** Opening SOURCE DATA block **

-- ==== Sys2Proof/Laws/Ports.lean ====
section
/-! SUPPORT. Lemmas of the CSR port and of the dispatch: the register at each address of spec/10_state.md R30, what
a write while `rst_n` is asserted does, and the one form every meaning has. -/

namespace Sys2Proof.Machine

/-! ### The register map -/

@[simp] theorem csrAt_id : csrAt 0x0000#16 = .id := rfl
@[simp] theorem csrAt_cmd : csrAt 0x0004#16 = .cmd := rfl
@[simp] theorem csrAt_status : csrAt 0x0008#16 = .status := rfl
@[simp] theorem csrAt_ctrl : csrAt 0x000C#16 = .ctrl := rfl
@[simp] theorem csrAt_chunkSize : csrAt 0x0010#16 = .chunkSize := rfl
@[simp] theorem csrAt_irqEn : csrAt 0x0014#16 = .irqEn := rfl
@[simp] theorem csrAt_irqStatus : csrAt 0x0018#16 = .irqStatus := rfl
@[simp] theorem csrAt_errCode : csrAt 0x001C#16 = .errCode := rfl
@[simp] theorem csrAt_errInfo : csrAt 0x0020#16 = .errInfo := rfl
@[simp] theorem csrAt_inCount : csrAt 0x0028#16 = .inCount := rfl
@[simp] theorem csrAt_outCount : csrAt 0x002C#16 = .outCount := rfl
@[simp] theorem csrAt_maxChunk : csrAt 0x0040#16 = .maxChunk := rfl

/-! ### Reads and writes -/

/-- A write while `rst_n` is asserted is ignored (spec/70_reset_and_hazards.md R350). -/
theorem writeCsr_inReset {a : Addr} {v : Word} {s : State} (h : s.inReset = true) : writeCsr a v s = s := by
  simp [writeCsr, h]

/-- A read advances the counter of free values or changes nothing (spec/20_memory.md R93). -/
theorem readCsr_state (a : Addr) (s : State) : (readCsr a s).2 = s ∨ (readCsr a s).2 = s.tick := by
  unfold readCsr
  split <;> split
  · exact .inr rfl
  · exact .inl rfl
  · exact .inl rfl
  · cases s.busy
    · exact .inl rfl
    · exact .inr rfl

/-- While BUSY = 0 a read changes nothing. -/
theorem readCsr_idle {a : Addr} {s : State} (h : s.busy = false) : (readCsr a s).2 = s := by
  unfold readCsr
  split
  · simp [h]
  · split <;> simp [h]

/-- A read of any register but STATUS whose value is fixed gives that value and changes nothing. -/
theorem readCsr_fixed {a : Addr} {r : Csr} {s : State} (ha : csrAt a = r) (hr : r ≠ .status)
    (h : csrFixed r s = true) : readCsr a s = (csrExact r s, s) := by
  subst ha
  unfold readCsr
  split
  · exact absurd ‹_› hr
  · simp [h]

/-! ### The phase shown while BUSY = 1 -/

/-- The present phase is among the shown ones, so there is always one. -/
theorem phase_mem_shownPhases (s : State) : s.phase ∈ shownPhases s := by
  unfold shownPhases
  split
  · split <;> simp
  · simp

/-- The phase a read of STATUS shows is one of the shown phases, whatever the free choice is. -/
theorem shownPhase_mem (s : State) : shownPhase s ∈ shownPhases s := by
  have h : 0 < (shownPhases s).length := List.length_pos_of_mem (phase_mem_shownPhases s)
  unfold shownPhase
  rw [List.getD_eq_getElem _ _ (Nat.mod_lt _ h)]
  exact List.getElem_mem _

/-! ### The form of every meaning -/

/-- The Body each command begins with. -/
def bodyOf : Instr → State → Request
  | .nop => nopBody
  | .clear => clearBody
  | .encLoad => encLoadStart
  | .tbBuild => tbBuildBody
  | .ctGen => ctGenBody
  | .encEmitDict => emitDictStart
  | .bpPack => packStart
  | .encChunk => fun s => (encLoadStart s).andThen afterLoad
  | .encAll => fun s => (encLoadStart s).andThen afterLoad
  | .decReadCount => readCountStart
  | .decReadEntries => readEntriesStart
  | .decReadMeta => readMetaStart
  | .buReadPayload => payloadStart
  | .decDecode => decodeStart
  | .decChunk => readCountStart
  | .decAll => readCountStart

/-- What follows each Body of each command. -/
def nextOf : Instr → Body → State → Request
  | .nop => atEnd
  | .clear => atEnd
  | .encLoad => atEnd
  | .tbBuild => atEnd
  | .ctGen => atEnd
  | .encEmitDict => atEnd
  | .bpPack => atEnd
  | .encChunk => encChunkNext
  | .encAll => encAllNext
  | .decReadCount => atEnd
  | .decReadEntries => atEnd
  | .decReadMeta => atEnd
  | .buReadPayload => atEnd
  | .decDecode => atEnd
  | .decChunk => decChunkNext
  | .decAll => decAllNext

/-- Every meaning is one engine step of its command (spec/40_control.md R153): cite this instead of unfolding the
sixteen meanings. -/
theorem exec_eq_engineStep (i : Instr) (s : State) : exec i s = engineStep i (bodyOf i) (nextOf i) s := by
  cases i <;> rfl

end Sys2Proof.Machine
end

** Closing SOURCE DATA block **

> [EXERCISE REQUIREMENTS]
Return the whole listing exactly as it reads.

> [ANSWER BELOW]
-- ==== Sys2Proof/Laws/Ports.lean ====
section
/-! SUPPORT. Lemmas of the CSR port and of the dispatch: the register at each address of spec/10_state.md R30, what
a write while `rst_n` is asserted does, and the one form every meaning has. -/

namespace Sys2Proof.Machine

/-! ### The register map -/

@[simp] theorem csrAt_id : csrAt 0x0000#16 = .id := rfl
@[simp] theorem csrAt_cmd : csrAt 0x0004#16 = .cmd := rfl
@[simp] theorem csrAt_status : csrAt 0x0008#16 = .status := rfl
@[simp] theorem csrAt_ctrl : csrAt 0x000C#16 = .ctrl := rfl
@[simp] theorem csrAt_chunkSize : csrAt 0x0010#16 = .chunkSize := rfl
@[simp] theorem csrAt_irqEn : csrAt 0x0014#16 = .irqEn := rfl
@[simp] theorem csrAt_irqStatus : csrAt 0x0018#16 = .irqStatus := rfl
@[simp] theorem csrAt_errCode : csrAt 0x001C#16 = .errCode := rfl
@[simp] theorem csrAt_errInfo : csrAt 0x0020#16 = .errInfo := rfl
@[simp] theorem csrAt_inCount : csrAt 0x0028#16 = .inCount := rfl
@[simp] theorem csrAt_outCount : csrAt 0x002C#16 = .outCount := rfl
@[simp] theorem csrAt_maxChunk : csrAt 0x0040#16 = .maxChunk := rfl

/-! ### Reads and writes -/

/-- A write while `rst_n` is asserted is ignored (spec/70_reset_and_hazards.md R350). -/
theorem writeCsr_inReset {a : Addr} {v : Word} {s : State} (h : s.inReset = true) : writeCsr a v s = s := by
  simp [writeCsr, h]

/-- A read advances the counter of free values or changes nothing (spec/20_memory.md R93). -/
theorem readCsr_state (a : Addr) (s : State) : (readCsr a s).2 = s ∨ (readCsr a s).2 = s.tick := by
  unfold readCsr
  split <;> split
  · exact .inr rfl
  · exact .inl rfl
  · exact .inl rfl
  · cases s.busy
    · exact .inl rfl
    · exact .inr rfl

/-- While BUSY = 0 a read changes nothing. -/
theorem readCsr_idle {a : Addr} {s : State} (h : s.busy = false) : (readCsr a s).2 = s := by
  unfold readCsr
  split
  · simp [h]
  · split <;> simp [h]

/-- A read of any register but STATUS whose value is fixed gives that value and changes nothing. -/
theorem readCsr_fixed {a : Addr} {r : Csr} {s : State} (ha : csrAt a = r) (hr : r ≠ .status)
    (h : csrFixed r s = true) : readCsr a s = (csrExact r s, s) := by
  subst ha
  unfold readCsr
  split
  · exact absurd ‹_› hr
  · simp [h]

/-! ### The phase shown while BUSY = 1 -/

/-- The present phase is among the shown ones, so there is always one. -/
theorem phase_mem_shownPhases (s : State) : s.phase ∈ shownPhases s := by
  unfold shownPhases
  split
  · split <;> simp
  · simp

/-- The phase a read of STATUS shows is one of the shown phases, whatever the free choice is. -/
theorem shownPhase_mem (s : State) : shownPhase s ∈ shownPhases s := by
  have h : 0 < (shownPhases s).length := List.length_pos_of_mem (phase_mem_shownPhases s)
  unfold shownPhase
  rw [List.getD_eq_getElem _ _ (Nat.mod_lt _ h)]
  exact List.getElem_mem _

/-! ### The form of every meaning -/

/-- The Body each command begins with. -/
def bodyOf : Instr → State → Request
  | .nop => nopBody
  | .clear => clearBody
  | .encLoad => encLoadStart
  | .tbBuild => tbBuildBody
  | .ctGen => ctGenBody
  | .encEmitDict => emitDictStart
  | .bpPack => packStart
  | .encChunk => fun s => (encLoadStart s).andThen afterLoad
  | .encAll => fun s => (encLoadStart s).andThen afterLoad
  | .decReadCount => readCountStart
  | .decReadEntries => readEntriesStart
  | .decReadMeta => readMetaStart
  | .buReadPayload => payloadStart
  | .decDecode => decodeStart
  | .decChunk => readCountStart
  | .decAll => readCountStart

/-- What follows each Body of each command. -/
def nextOf : Instr → Body → State → Request
  | .nop => atEnd
  | .clear => atEnd
  | .encLoad => atEnd
  | .tbBuild => atEnd
  | .ctGen => atEnd
  | .encEmitDict => atEnd
  | .bpPack => atEnd
  | .encChunk => encChunkNext
  | .encAll => encAllNext
  | .decReadCount => atEnd
  | .decReadEntries => atEnd
  | .decReadMeta => atEnd
  | .buReadPayload => atEnd
  | .decDecode => atEnd
  | .decChunk => decChunkNext
  | .decAll => decAllNext

/-- Every meaning is one engine step of its command (spec/40_control.md R153): cite this instead of unfolding the
sixteen meanings. -/
theorem exec_eq_engineStep (i : Instr) (s : State) : exec i s = engineStep i (bodyOf i) (nextOf i) s := by
  cases i <;> rfl

end Sys2Proof.Machine
end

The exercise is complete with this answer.